2) In Acts 2:46, were the people celebrating the Lord's supper? Does this text imply that they celebrate in individual's house in small groups?

Thanks for answering.


----------



## reformedminister

The early church did seem to gather daily in homes for at least prayer and fellowship. However, there was a distinctive reverence and participation in worship on the Lord's Day. It seems that the early church may have observed the Lord's Supper weekly on the Christian Sabbath (Acts 20:7). However, the particular verse that is in consideration here is most likely in reference to Christian fellowship involving a meal.


----------



## Tim

1) Yes. The Lord's supper is not a private, but a corporate act of worship.


----------



## KMK

The verse is inconclusive as to the specifics, but in general it teaches that the infant church did everything together as a tight-knit family.



> We may therefore understand the historian as saying that the infant church was constantly engaged in mutual communion, both by joint repasts and sacramental feasts and charitable distribution...But the fact is that the three senses run into each other, as the three practices were really inseparable in the primitive or infant church.

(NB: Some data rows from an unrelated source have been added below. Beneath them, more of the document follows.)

/-- A domain of a new image (R69, R77, R223, R424): both banks, STEP_NF, LAST_NF and the detector are clear (NF_STEPS and SPIKES, which only
software clears, stand), its first slot is due, its placement is the image's, and its spool opens. -/
def State.openDomain (s : State) (e : Bytes) : State :=
  let d := fieldAt e 0 1
  let s := s.setDom d { fresh := true }
  let s := (s.setFld (CTL_DOM_NONFINITE_STEP_NF d) 0).setFld (CTL_DOM_NONFINITE_LAST_NF d) 0
  let s := (s.setReg (CTL_SPIKE_MEAN d) 0#64).setReg (CTL_SPIKE_VAR d) 0#64
  let s := ((s.setFld (CTL_SPIKE_STATUS_COUNT d) 0).setFld (CTL_SPIKE_STATUS_CONSEC d) 0).setFld (CTL_SPIKE_STATUS_SPIKES d) 0
  let s := s.setReg (CTL_DOM_SLOT d) 0#64
  let s := s.setReg (CTL_DOM_STATE d) 1#64
  let s := (bitmapOf (takeAt e 8 48)).foldl (fun s t => s.placeTile t 1) s
  let s := (bitmapOf (takeAt e 56 48)).foldl (fun s t => s.placeTile t 5) s
  s.spool d 1 0 (leBytes 8 (s.preField secDeterminism 8 8 0)) []

/-- The image prepared takes effect at boundary `n` (R64, R69, R70, R316): its layout takes over, no tick shadow is carried forward, the
staging area empties, and the COMMIT completes with the tick. -/
def State.commitEffect (s : State) (n : Nat) : State :=
  match s.commit with
  | none => s
  | some c =>
    if c.phase ≠ 2 then s
    else
      let i := c.image
      let s := { (s.newLayout (i.hbm s.hbmStacks) (i.cleared s.hbmStacks)) with image := some i, commit := none, stagedLen := 0, shadows := [], regShadows := [] }
      let s := (s.setStage 0).setFld CTL_STRUCT_STATUS_IN_FORCE 1
      let s := s.setFld CTL_STRUCT_VERSION_CHOSEN_MINOR i.minor
      let s := s.setFld CTL_STRUCT_VERSION_MAJOR 1
      let s := (s.setReg CTL_STRUCT_ID (word i.id)).setReg CTL_STRUCT_COMMIT_TICK (word n)
      let s := s.setFld CTL_TICK_CONFIG_PERIOD (s.preField secTick 0 2 50)
      let s := s.setFld CTL_TICK_CONFIG_OVERRUN (s.preField secTick 2 1 0)
      let s := s.setFld CTL_SRV_CONFIG_RIPCORD (s.preField secSurvival 8 2 600)
      let s := s.setFld CTL_SRV_RISK_ARMED 1
      let s := (s.entries secDomains).foldl State.openDomain s
      s.finishStruct c.handle ST_OK 0 n

/-! ## UPDATE (R58, R71, R498) -/

/-- The domain that an entry of a section belongs to; none for package-wide fields (R58). -/
def sectionDomain (sec : Nat) (e : Bytes) : Option Nat :=
  if sec = 0x01 ∨ sec = 0x02 ∨ sec = 0x09 then some (fieldAt e 0 1)
  else if sec = 0x03 then some (fieldAt e 3 1)
  else if sec = 0x05 then some (fieldAt e 6 2)
  else if sec = 0x0C then some (fieldAt e 2 1)
  else none

/-- The preamble (index 0xFFFF_FFFF) or an entry of a section. -/
def Section.part (x : Section) (i : Nat) : Option Bytes := if i = 0xFFFFFFFF then some x.pre else x.entries[i]?

/-- A section with the preamble or an entry replaced. -/
def Section.withPart (x : Section) (i : Nat) (e : Bytes) : Section :=
  if i = 0xFFFFFFFF then { x with pre := e } else { x with entries := x.entries.set i e }

/-- A field of the image in force replaced. -/
def State.putField (s : State) (sec i off width value : Nat) : State :=
  match s.image with
  | none => s
  | some im =>
    { s with image := some { im with sections := im.sections.map (fun x =>
        if x.id = sec then
          match x.part i with
          | some e => x.withPart i (putAt e off (leBytes width value))
          | none => x
        else x) } }

/-- The domain of the field that a shadow or an update names. -/
def State.fieldDomain (s : State) (sec i : Nat) : Option Nat :=
  if i = 0xFFFFFFFF then none else ((s.sec sec).bind (fun x => x.part i)).bind (sectionDomain sec)

/-- Whether the block that uses a field runs (R58, R71, R90): the tick master always; the intake while it is ENABLED; a domain's block
while the domain runs; another package-wide block while any domain runs. -/
def State.blockRuns (s : State) (sec : Nat) (dom : Option Nat) : Bool :=
  if sec = secTick then true
  else if sec = secIntake then s.intakeOn
  else
    match dom with
    | some d => s.domState d == 1 || s.domState d == 2
    | none => s.anyDomainRuns

/-- The preamble or entry with the writes that wait for a boundary applied (R71). -/
def State.shadowed (s : State) (sec i : Nat) (e : Bytes) : Bytes :=
  (s.shadows.filter (fun x => x.sec == sec && x.entry == i)).foldl (fun e x => putAt e x.off (leBytes x.width x.value)) e

/-- The entries of a section with the writes that wait for a boundary applied. -/
def State.shadowedEntries (s : State) (sec : Nat) : List Bytes :=
  let es := s.entries sec
  (List.range es.length).map (fun i => s.shadowed sec i (es.getD i []))

/-- Whether a changed STASH or FORMATS entry `e` leaves the DUAL copies coherent (R67): not with DROP, and of a format of
SCALE_MODE COLUMN. -/
def State.dualOk (s : State) (sec : Nat) (e : Bytes) : Bool :=
  let dual (x : Bytes) := bitOf (fieldAt x 3 1) 0
  let columned (f : Bytes) := bitsOf (fieldAt f 2 1) 0 2 == 2
  if sec = secStash then
    !(dual e) || (fieldAt e 2 1 != 3 && (s.shadowedEntries secFormats).all (fun f => fieldAt f 0 1 != fieldAt e 5 1 || columned f))
  else if sec = secFormats then
    columned e || !((s.shadowedEntries secStash).any (fun x => dual x && fieldAt x 5 1 == fieldAt e 0 1))
  else true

Its whole organization and condition was as yet that of a family, so that all their acts performed in common took more or less of a religious character. It was at their social meals that their charities were dispensed; it was at these same meals that the eucharist was administered; so that all these elements must be combined to make up the full sense of apostolical communion (koinonia.)...In the Greek, 'communioin' is a separate and independent item in the catalogue. They continued, first, in the apostles' doctrine; then, in communion, not with them alone, but with the body of bellievers. The general idea of communion is then rendered more specific by the mention of the 'breaking of bread.' As this was the beginning, or the initiatory act, of an ancient Jewish meal, it may be put for the repast itself, or for the eucharist that followed, or for both, as being then inseparable...The whole might be summed up as consisting in apostolical teaching, mutual communion, common prayer. J. A. Alexander; Commentary on Acts



And, of course, the fact that they broke bread (whatever that means) from house to house does not mean it was capricious and arbitrary. It meant that they had no church building to meet in. It is always desirable to have the whole body present at the Lord's Supper "For we being many are one bread, and one body: for we are all partakers of that one bread."


----------



## rookie

I know at our church, we "break bread" once a month to avoid the tradition of actually worshipping the "bread". I have seen this is a couple of churches. Mostly brethren assemblies, where they break the bread every Sunday, and they refuse to leave that church, no matter how bad the doctrine and teaching, because they want to participate in the bread. 

My wife and I miss that weekly fellowship, however, I could no longer deal with the errors that were being preached. So we left, but we are in discussion more and more with another couple, that we would be meeting at their house first thing in the morning on Sundays, for fellowship, then go to church. 
Debating on whether we bring this to the elders attention or not.


----------



## Tim

rookie said:


> I know at our church, we "break bread" once a month to avoid the tradition of actually worshipping the "bread". I have seen this is a couple of churches. Mostly brethren assemblies, where they break the bread every Sunday, and they refuse to leave that church, no matter how bad the doctrine and teaching, because they want to participate in the bread.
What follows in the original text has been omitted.